According to WAVE, Angela Underwood said in a lawsuit that Norton Brownsboro Hospital refused to give her husband the treatment without a court order and supervision by a doctor who has the authority to do so.

The antiparasitic drug has not been approved by the Food and Drug Administration to treat or prevent coronavirus.

Underwood, however, said in a lawsuit that she is a registered nurse and claims there is evidence that COVID-19 patients who took ivermectin showed improvement.

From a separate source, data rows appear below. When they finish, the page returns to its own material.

/-- The kinds each path can raise (60_exceptions.md R190; 42_block_decoder.md R118, 46_p8_decoder.md R183); EndOfInput is
the only kind that all of them can. -/
def Obligations.FaultKindsOfEachPhase : Prop :=
  ∀ s t : State, s.Inv → s.status = .running → step s = .next t → t.status = .fault →
    match s.phase with
    | .sniff => t.err = .endOfInput ∨ t.err = .unsupported
    | .pxaHeader => t.err = .endOfInput ∨ t.err = .invalidHeader
    | .pxaBlocks =>
      t.err = .endOfInput ∨ t.err = .invalidBlock ∨ t.err = .literalOverflow ∨ t.err = .consistencyFailure
    | .p8Header => t.err = .endOfInput ∨ t.err = .outputExceeded
    | .p8Codes => t.err = .endOfInput ∨ t.err = .invalidBlock

/-! ### Whole-machine rules -/

/-- No step changes a parameter of the call: `IN` is immutable, and so are the cap, the entry point, the P8 buffer's size
and the build's parameters (10_state.md R24, R29). -/
def Obligations.StepKeepsParameters : Prop := ∀ s t : State, step s = .next t → sameCall s t

/-- Output only grows: a step that raises no fault moves `DEST_POS` up or leaves it, never past the capacity, and no cell
written before changes (10_state.md R19, R23; 20_memory.md R47). -/
def Obligations.OutputOnlyGrows : Prop :=
  ∀ s t : State, s.Inv → s.status = .running → step s = .next t → t.status ≠ .fault →
    s.destPos ≤ t.destPos ∧ (∀ a, a < s.destPos → t.out.read a = s.out.read a) ∧
    (s.phase = .pxaBlocks → t.destPos ≤ s.maxLen.toNat) ∧ (s.phase = .p8Codes → t.destPos ≤ s.p8Cap)

/-- Every step keeps the invariant: memory canonical, the mask one-hot and the cursor within the input, `LIT` a
permutation with `LPOS` its inverse, `OUT` filled exactly below `DEST_POS`, `DEST_POS` within the capacity, a kind
exactly after a fault, the bytes an `Ok` returns all written. -/
def Obligations.StepKeepsInvariant : Prop := ∀ s t : State, s.Inv → step s = .next t → t.Inv

/-- From every running state that meets the invariant a step answers a next state: no access is ever made to a cell that
does not exist or holds no value (20_memory.md R49, 70_reset_and_hazards.md R225). -/
def Obligations.RunningStepAnswers : Prop := ∀ s : State, s.Inv → s.status = .running → ∃ t, step s = .next t

/-- Every call ends, with `Ok` or a fault, within `8 * IN_LEN + 3` steps (70_reset_and_hazards.md R223, 44_pxa_engine.md
R147). The step is the model's unit of work (log 1). -/
def Obligations.EveryCallEnds : Prop :=
  ∀ (cfg : Config) (input : List Byte) (cap : Option Nat) (entry : Entry) (p8OutCap : Nat), cfg.wf →
    ∃ n t, n ≤ 8 * input.length + 3 ∧ runSteps n (State.start cfg input cap entry p8OutCap) = .next t ∧ t.ended

/-- An uncapped PXA call that ends with `Ok` returns exactly `raw_len` bytes, and `DEST_POS` is the allocated length
(44_pxa_engine.md R151). -/
def Obligations.UncappedPxaReturnsRawLen : Prop :=
  ∀ (cfg : Config) (input : List Byte) (entry : Entry) (p8OutCap n : Nat) (t : State), cfg.wf →
    runSteps n (State.start cfg input none entry p8OutCap) = .next t → t.status = .done → t.format = .pxa →
    ∃ (h : 8 ≤ input.length) (bs : List Byte), t.okBytes = some bs ∧
      bs.length = input[4].toNat * 256 + input[5].toNat ∧ t.destPos = t.maxLen.toNat ∧ t.maxLen.toNat = bs.length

She even offered to give the drug to her husband herself.

“Norton (Brownsboro Hospital) will not administer the medication unless a valid court order is issued and a physician will order it,” Underwood said. “As a registered nurse, I demand my husband be administered ivermectin.”

Judge Charles Cunningham said in his ruling against Underwood that the internet is full of misinformation and “ill-spouted conclusions.”

For Underwood to win her case, the judge said she would have needed sworn testimony and more evidence to support her theory that ivermectin should be given to her husband.

According to Cunningham’s order, a doctor wrote an emergency privileges order to give Underwood’s husband ivermectin, but Underwood claimed the hospital would not let the doctor see her husband.

“The court cannot require a hospital to literally take orders from someone who does not routinely issue such orders,” Cunningham wrote. “Frankly, even a doctor who was in the trenches in 2020 fighting hand-to-hand against the virus, is probably not up-to-date with what works and what fails in late 2021 because the virus has mutated and our responses and therapies have evolved with it.”

Cunningham’s ruling concluded with the judge remaining “deeply hopeful for Underwood’s recovery.”